The company executed its core growth strategies well in 2019. It is optimistic about maintaining the growth momentum at its Legacy segment along with other brands. It is also steadily progressing with its omni-channel efforts to enhance customer experience and operating efficiency.

Over the last 72 consecutive quarters, comps have shown steady growth led by consistent in-store performance. In fourth-quarter 2019, comparable store sales grew 10.1%, whereas adjusted comparable store sales growth was 8.1%. The upside was driven by 9% comparable sales growth in America’s Best and 6.4% comparable sales growth in Eyeglass World.

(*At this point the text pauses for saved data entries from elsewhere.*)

-- ==== Sys2Proof/Laws/Known.lean ====
section
/-! SUPPORT. Which frames keep a known panel known: the frames of a stream under a window and a cursor inside the panel, so
every piece that programs its own window first; and what a stream under any window can come to (R77, R78). -/

namespace Sys2Proof.Machine

/-- A known panel. -/
def PanelView.IsKnown (v : PanelView) : Prop := ∃ p, v = .known p

/-- A known panel whose window lies inside it (R78). -/
def PanelView.Inside (v : PanelView) : Prop := ∃ p, v = .known p ∧ p.windowInRange = true

/-- A known panel with the stream `o` open whose next pixel frame meets no refusal (R78, log 14). -/
def PanelView.Flows (o : OpenCommand) (v : PanelView) : Prop := ∃ p, v = .known p ∧ p.pOpen = o ∧ p.pixelRefusal = none

/-- A known panel with the stream `o` open, or the refusal its pixel frame met. -/
def PanelView.Streams (o : OpenCommand) (v : PanelView) : Prop :=
  (∃ p, v = .known p ∧ p.pOpen = o) ∨ v = .unspecified .windowOutOfRange ∨ v = .unspecified .cursorOutOfRange

theorem Panel.pixelRefusal_iff {p : Panel} :
    p.pixelRefusal = none ↔ p.windowInRange = true ∧ p.cursorInRange = true := by
  rw [Panel.pixelRefusal]
  cases p.windowInRange <;> cases p.cursorInRange <;> simp

theorem PanelView.Flows.isKnown {o : OpenCommand} {v : PanelView} (h : v.Flows o) : v.IsKnown := h.imp fun _ h => h.1
theorem PanelView.Inside.isKnown {v : PanelView} (h : v.Inside) : v.IsKnown := h.imp fun _ h => h.1
theorem PanelView.Flows.inside {o : OpenCommand} {v : PanelView} (h : v.Flows o) : v.Inside :=
  h.imp fun _ h => ⟨h.1, (Panel.pixelRefusal_iff.1 h.2.2).1⟩

theorem PanelView.IsKnown.ne {v : PanelView} (h : v.IsKnown) (why : PanelRefusal) : v ≠ .unspecified why := by
  rintro rfl
  obtain ⟨p, hp⟩ := h
  cases hp

theorem PanelView.Streams.ne {o : OpenCommand} {v : PanelView} (h : v.Streams o) : v ≠ .unspecified .protocolViolation := by
  rcases h with ⟨p, rfl, -⟩ | rfl | rfl <;> simp

/-! ### One frame -/

theorem Panel.advance_pixelRefusal {p : Panel} (h : p.pixelRefusal = none) : p.advance.pixelRefusal = none := by
  rw [Panel.pixelRefusal_iff] at h ⊢
  simp only [Panel.windowInRange, Panel.cursorInRange, decide_eq_true_eq] at h ⊢
  rw [Panel.advance]
  split
  · split <;> exact ⟨h.1, by dsimp only; omega⟩
  · exact ⟨h.1, by dsimp only; omega⟩

theorem Panel.onPixelByte_flows {p : Panel} (b : Byte) (h : p.pixelRefusal = none) :
    (p.onPixelByte b).pOpen = p.pOpen ∧ (p.onPixelByte b).pixelRefusal = none := by
  rw [Panel.onPixelByte]
  split
  · split
    · exact ⟨by simp [Panel.storePixel], Panel.advance_pixelRefusal h⟩
    · exact ⟨rfl, h⟩
  · exact ⟨by simp [Panel.storePixel], Panel.advance_pixelRefusal h⟩

theorem Panel.afterPixelByte_flows {p : Panel} (h : p.pixelRefusal = none) :
    p.afterPixelByte.pOpen = p.pOpen ∧ p.afterPixelByte.pixelRefusal = none := by
  rw [Panel.afterPixelByte]
  split
  · split
    · exact ⟨rfl, h⟩
    · exact ⟨by simp, Panel.advance_pixelRefusal h⟩
  · exact ⟨by simp, Panel.advance_pixelRefusal h⟩

theorem PanelView.IsKnown.cmd {v : PanelView} (h : v.IsKnown) (d : Nat) (b : Byte) : (v.onFrame d (.cmd b)).IsKnown := by
  obtain ⟨p, rfl⟩ := h
  exact ⟨_, rfl⟩

theorem PanelView.Flows.dat {v : PanelView} (h : v.Flows .ramwr) (d : Nat) (b : Byte) :
    (v.onFrame d (.dat b)).Flows .ramwr := by
  obtain ⟨p, rfl, ho, hr⟩ := h
  have := Panel.onPixelByte_flows b hr
  exact ⟨_, Panel.onData_ramwr ho hr b, this.1.trans ho, this.2⟩

theorem PanelView.Flows.rd {v : PanelView} (h : v.Flows .ramrd) : v.onRead.Flows .ramrd := by
  obtain ⟨p, rfl, ho, hr⟩ := h
  show p.onRead.Flows .ramrd
  rw [Panel.onRead, if_neg (by simp [ho])]
  split
  · exact ⟨_, rfl, ho, hr⟩
  · have := Panel.afterPixelByte_flows hr
    rw [hr]
    exact ⟨_, rfl, this.1.trans ho, this.2⟩

theorem PanelView.Inside.ramwr {v : PanelView} (h : v.Inside) (d : Nat) :
    (v.onFrame d (.cmd Config.cmdRamwr)).Flows .ramwr := by
  obtain ⟨p, rfl, hw⟩ := h
  refine ⟨p.openWrite, onFrame_ramwr d p, rfl, Panel.pixelRefusal_iff.2 ⟨hw, ?_⟩⟩
  simp only [Panel.windowInRange, decide_eq_true_eq] at hw
  exact decide_eq_true (show p.pXs.toNat < 240 ∧ p.pYs.toNat < 320 by omega)

theorem PanelView.Inside.ramrd {v : PanelView} (h : v.Inside) (d : Nat) :
    (v.onFrame d (.cmd Config.cmdRamrd)).Flows .ramrd := by
  obtain ⟨p, rfl, hw⟩ := h
  refine ⟨p.openRead d, onFrame_ramrd d p, rfl, Panel.pixelRefusal_iff.2 ⟨hw, ?_⟩⟩
  simp only [Panel.windowInRange, decide_eq_true_eq] at hw
  exact decide_eq_true (show p.pXs.toNat < 240 ∧ p.pYs.toNat < 320 by omega)

theorem PanelView.streams_of_refusal {o : OpenCommand} {p : Panel} {why : PanelRefusal} (h : p.pixelRefusal = some why) :
    (PanelView.unspecified why).Streams o := by
  rw [Panel.pixelRefusal] at h
  split at h
  · cases h; exact .inr (.inl rfl)
  · split at h
    · cases h; exact .inr (.inr rfl)
    · cases h

theorem PanelView.Streams.dat {v : PanelView} (h : v.Streams .ramwr) (d : Nat) (b : Byte) :
    (v.onFrame d (.dat b)).Streams .ramwr := by
  rcases h with ⟨p, rfl, ho⟩ | rfl | rfl
  · rcases hr : p.pixelRefusal with _ | why
    · exact .inl ((PanelView.Flows.dat ⟨p, rfl, ho, hr⟩ d b).imp fun _ h => ⟨h.1, h.2.1⟩)
    · have : (PanelView.known p).onFrame d (.dat b) = .unspecified why := by
        show p.onData b = _
        rw [Panel.onData, ho]; dsimp only; rw [hr]
      exact this ▸ PanelView.streams_of_refusal hr
  · exact .inr (.inl rfl)
  · exact .inr (.inr rfl)

theorem PanelView.Streams.rd {v : PanelView} (h : v.Streams .ramrd) : v.onRead.Streams .ramrd := by
  rcases h with ⟨p, rfl, ho⟩ | rfl | rfl
  · rcases hr : p.pixelRefusal with _ | why
    · exact .inl ((PanelView.Flows.rd ⟨p, rfl, ho, hr⟩).imp fun _ h => ⟨h.1, h.2.1⟩)
    · show p.onRead.Streams .ramrd
      rw [Panel.onRead, if_neg (by simp [ho])]
      split
      · exact .inl ⟨_, rfl, ho⟩
      · rw [hr]; exact PanelView.streams_of_refusal hr
  · exact .inr (.inl rfl)
  · exact .inr (.inr rfl)

theorem PanelView.Streams.ramwr {o : OpenCommand} {v : PanelView} (h : v.Streams o) (d : Nat) :
    (v.onFrame d (.cmd Config.cmdRamwr)).Streams .ramwr := by
  rcases h with ⟨p, rfl, -⟩ | rfl | rfl
  · exact .inl ⟨_, onFrame_ramwr d p, rfl⟩
  · exact .inr (.inl rfl)
  · exact .inr (.inr rfl)

/-! ### The pieces -/

/-- A predicate on panels that data frames keep holds after write cycles of data. -/
theorem emitAll_dat_keeps {P : PanelView → Prop} (hP : ∀ v d b, P v → P (v.onFrame d (.dat b)))
    (fs : List (WriteKind × Byte)) (hfs : ∀ f ∈ fs, f.1 = .dat) (s : State) (h : P s.panel) : P (emitAll fs s).panel := by
  induction fs generalizing s with
  | nil => exact h
  | cons f fs ih =>
    have h1 := hfs f List.mem_cons_self
    refine ih (fun g hg => hfs g (List.mem_cons_of_mem _ hg)) _ ?_
    show P (busWrite f.1 f.2 s).panel
    rw [busWrite_eq_sent, h1]
    exact hP _ s.readDummyReads _ h

/-- A predicate on panels that read frames keep holds after read cycles. -/
theorem busReads_keeps {P : PanelView → Prop} (hP : ∀ v, P v → P v.onRead) (n : Nat) (s : State) (h : P s.panel) :
    P (busReads n s).2.panel := by
  induction n generalizing s with
  | zero => exact h
  | succ n ih => exact ih (busRead s) (hP _ h)

theorem streamBegin_panel (s : State) :
    (streamBegin s).panel = s.panel.onFrame s.readDummyReads (.cmd Config.cmdRamwr) := rfl

theorem px16Frames_flatten_dat (k : Color) (n : Nat) : ∀ f ∈ (List.replicate n (px16Frames k)).flatten, f.1 = .dat := by
  intro f hf
  obtain ⟨l, hl, hf⟩ := List.mem_flatten.1 hf
  rw [List.eq_of_mem_replicate hl, px16Frames] at hf
  simp only [List.mem_cons, List.not_mem_nil, or_false] at hf
  rcases hf with rfl | rfl <;> rfl

/-- What holds of a panel with a write stream open, and is kept by data frames, holds after a flood that sent a frame. -/
theorem flood16_keeps {P : PanelView → Prop} (hP : ∀ v d b, P v → P (v.onFrame d (.dat b))) (k : Color) {n : Nat}
    (hn : n ≠ 0) {s : State} (h : P (streamBegin s).panel) : P (flood16 k n s).panel := by
  rw [flood16, if_neg hn]
  exact emitAll_dat_keeps hP _ (px16Frames_flatten_dat k n) _ h

theorem flood8_keeps {P : PanelView → Prop} (hP : ∀ v d b, P v → P (v.onFrame d (.dat b))) (k : Byte) {n : Nat}
    (hn : n ≠ 0) {s : State} (h : P (streamBegin s).panel) : P (flood8 k n s).panel := by
  rw [flood8, if_neg hn]
  refine emitAll_dat_keeps hP _ (fun f hf => ?_) _ h
  rw [List.eq_of_mem_replicate hf]
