theorem shadowAgrees_stroke16 (k : Color) (z : Stroke) : ShadowAgrees (stroke16 k s z) := by
  cases z with
  | h x y w => exact shadowAgrees_hline16 h x y w k
  | v x y n => exact shadowAgrees_vline16 h x y n k
  | px x y => exact shadowAgrees_pixel16 h x y k

theorem shadowAgrees_foldl {α : Type} {f : State → α → State} (l : List α)
    (hf : ∀ t, ∀ a ∈ l, ShadowAgrees t → ShadowAgrees (f t a)) : ShadowAgrees (l.foldl f s) := by
  induction l generalizing s with
  | nil => exact h
  | cons a l ih =>
    exact ih (hf s a List.mem_cons_self h) fun t b hb => hf t b (List.mem_cons_of_mem a hb)

theorem shadowAgrees_fillRect16 (x y w l : Int) (k : Color) : ShadowAgrees (fillRect16 x y w l k s) := by
  rw [fillRect16]
  split
  · exact h
  · split
    · obtain ⟨rows, heq, -⟩ := fillFullWidth_eq _ _ k s
      rw [heq]
      exact (shadowAgrees_rect16 h _ _ _ _ k _).withMemo rows _
    · exact shadowAgrees_foldl h _ fun t j _ ht => shadowAgrees_hrun ht _ j _ k

theorem shadowAgrees_emitEach (v : Byte) (es : List Emission) : ShadowAgrees (emitEach v es s) :=
  shadowAgrees_foldl h es fun _ _ _ ht => shadowAgrees_flood8 (shadowAgrees_winSet ht _ _ _ _) v _

theorem shadowAgrees_xorRect8 (x y w l : Int) (m : Byte) : ShadowAgrees (xorRect8 x y w l m s) := by
  have hc := clipRect_spec x y w l
  rw [xorRect8]
  split <;> rename_i e <;> rw [e] at hc
  · exact h
  · exact shadowAgrees_foldl h _ fun _ _ _ ht => shadowAgrees_xorRun (shadowAgrees_winSet ht _ _ _ _) m hc.1

theorem shadowAgrees_readPixelAt (x y : Int) : ShadowAgrees (readPixelAt x y s) := by
  have hbegin := shadowAgrees_readBegin (shadowAgrees_winSet h x y x y)
  exact (shadowAgrees_busRead (shadowAgrees_busRead hbegin)).withResult _

theorem shadowAgrees_fastEnd (o : State) : ShadowAgrees (fastEnd o s) := by
  rw [fastEnd]
  split <;> exact h

end Pieces

/-! ### Whole operations -/

/-- The six drawing operations of the 16-bit path. -/
theorem shadowAgrees_exec16 {i : Instr} {c : Color} {s t : State} (hc : colourOf16 i = some c) (hs : ShadowAgrees s)
    (h : exec i s = .next t) : ShadowAgrees t := by
  cases i <;> simp only [colourOf16, reduceCtorEq] at hc <;> cases h
  case drawPixel x y k => exact (shadowAgrees_pixel16 hs x y _).endIdle
  case drawLine x0 y0 x1 y1 k => exact (shadowAgrees_foldl hs _ fun _ z _ ht => shadowAgrees_stroke16 ht _ z).endIdle
  case drawFastHLine x y w k => exact (shadowAgrees_hline16 hs x y w _).endIdle
  case drawFastVLine x y n k => exact (shadowAgrees_vline16 hs x y n _).endIdle
  case fillRect x y w l k => exact (shadowAgrees_fillRect16 hs x y w l _).endIdle
  case fillScreen k => exact (shadowAgrees_fillRect16 hs 0 0 240 320 _).endIdle

/-- The operations of neither family. -/
theorem shadowAgrees_execOther {i : Instr} {s t : State} (h16 : colourOf16 i = none) (h8 : colourOf8 i = none)
    (hs : ShadowAgrees s) (h : exec i s = .next t) : ShadowAgrees t := by
  cases i <;> simp only [colourOf16, colourOf8, reduceCtorEq] at h16 h8 <;> cases h
  case writeCommand b => exact shadowAgrees_rawCommand hs b
  case caset => exact shadowAgrees_rawCommand hs _
  case paset => exact shadowAgrees_rawCommand hs _
  case ramwr => exact shadowAgrees_rawCommand hs _
  case ramrd => exact shadowAgrees_rawCommand hs _
  case ramrdCont => exact shadowAgrees_rawCommand hs _
  case writeData b => exact (shadowAgrees_busWriteDat hs b).memoClearAll.finish
  case clockPulse => exact (shadowAgrees_busPulse2 hs).memoClearAll.finish
  case readData => exact ((shadowAgrees_busRead hs).withResult _).finish
  case setColumnWindow x1 x2 => exact (shadowAgrees_winCols hs x1 x2).finish
  case setRowWindow y1 y2 => exact (shadowAgrees_winRows hs y1 y2).finish
  case setPoint x y => exact (shadowAgrees_winSet hs x y x y).finish
  case setAddrWindow x1 y1 x2 y2 => exact (shadowAgrees_winSet hs x1 y1 x2 y2).finish
  case pushColor k => exact ((shadowAgrees_px16 hs k).setPrim .streaming).memoClearAll.finish
  case pushColors addr n first =>
    rw [pushColors]
    split
    · exact hs
    · refine ((shadowAgrees_pushWords ?_ n addr).setPrim .streaming).memoClearAll.finish
      split
      · exact shadowAgrees_streamBegin hs
      · exact hs
  case flood k n =>
    rw [floodOp]
    split
    · exact hs
    · exact (shadowAgrees_flood16 hs k n).memoClearAll.finish
  case fastFlood v n =>
    rw [fastFloodOp]
    split
    · exact hs
    · exact (shadowAgrees_flood8 hs v n).memoClearAll.finish
  case fastXorFlood m n =>
    rw [fastXorFloodOp]
    split
    · exact hs
    · split
      · exact hs
      · exact (shadowAgrees_xorRun hs m (by omega)).memoClearAll.finish
  case fastXorRect x y w l m => exact shadowAgrees_fastEnd (shadowAgrees_xorRect8 hs x y w l m) s
  case readPixel x y =>
    by_cases hb : inb x y = true
    · rw [if_pos hb]
      exact (shadowAgrees_readPixelAt hs x y).endIdle
    · rw [if_neg hb]
      exact hs
  all_goals exact hs

/-- Every operation keeps the shadow equal to the window the panel holds (R27, R135). -/
theorem shadowAgrees_exec (i : Instr) (s t : State) (hs : ShadowAgrees s) (h : exec i s = .next t) : ShadowAgrees t := by
  rcases h16 : colourOf16 i with _ | c
  · rcases h8 : colourOf8 i with _ | c
    · exact shadowAgrees_execOther h16 h8 hs h
    · rw [fast_exec i c s h8] at h
      cases h
      exact shadowAgrees_fastEnd (shadowAgrees_emitEach hs c _) s
  · exact shadowAgrees_exec16 h16 hs h

theorem shadowAgrees_keptByHost : KeptByHost ShadowAgrees where
  queue _ _ hs := hs
  exec := shadowAgrees_exec
  illegal _ hs := hs
  read _ _ hs := hs
  store _ _ _ hs := hs
  reset _ _ _ _ := ⟨fun hv => absurd hv Bool.false_ne_true, fun hv => absurd hv Bool.false_ne_true⟩
  abandon _ _ _ _ _ _ _ := ⟨fun hv => absurd hv Bool.false_ne_true, fun hv => absurd hv Bool.false_ne_true⟩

In 2020, National Vision plans to continue to focus on its core growth drivers. The company believes that its ability to hold on to its optometrists has acted as a tailwind and plans to maintain it. Notably, its optometrist retention rate is scaling new highs fueled by continuous optometrist recruitments and retention programs. The company also aims at consistently driving comps growth.

Rising costs have been putting pressure on its bottom line. National Vision’s net margin trend has remained negative over the past two years. Escalating costs are putting pressure on margins and continue to be a concern for this company.

Moreover, the company’s high dependence on a limited number of suppliers exposes it to concentration of supplier risk.

Key Picks

Some better-ranked stocks from the broader medical space are ResMed Inc. (RMD - Free Report) , Medtronic plc (MDT - Free Report) and Hill-Rom Holdings, Inc. (HRC - Free Report) .

ResMed has a projected long-term earnings growth rate of 14.5%. It currently carries a Zacks Rank #2 (Buy). You can see the complete list of today’s Zacks #1 Rank (Strong Buy) stocks here.

Medtronic’s long-term earnings growth rate is estimated at 7.4%. The company presently carries a Zacks Rank #2.

Hill-Rom’s long-term earnings growth rate is estimated at 11.1%. It currently carries a Zacks Rank #2.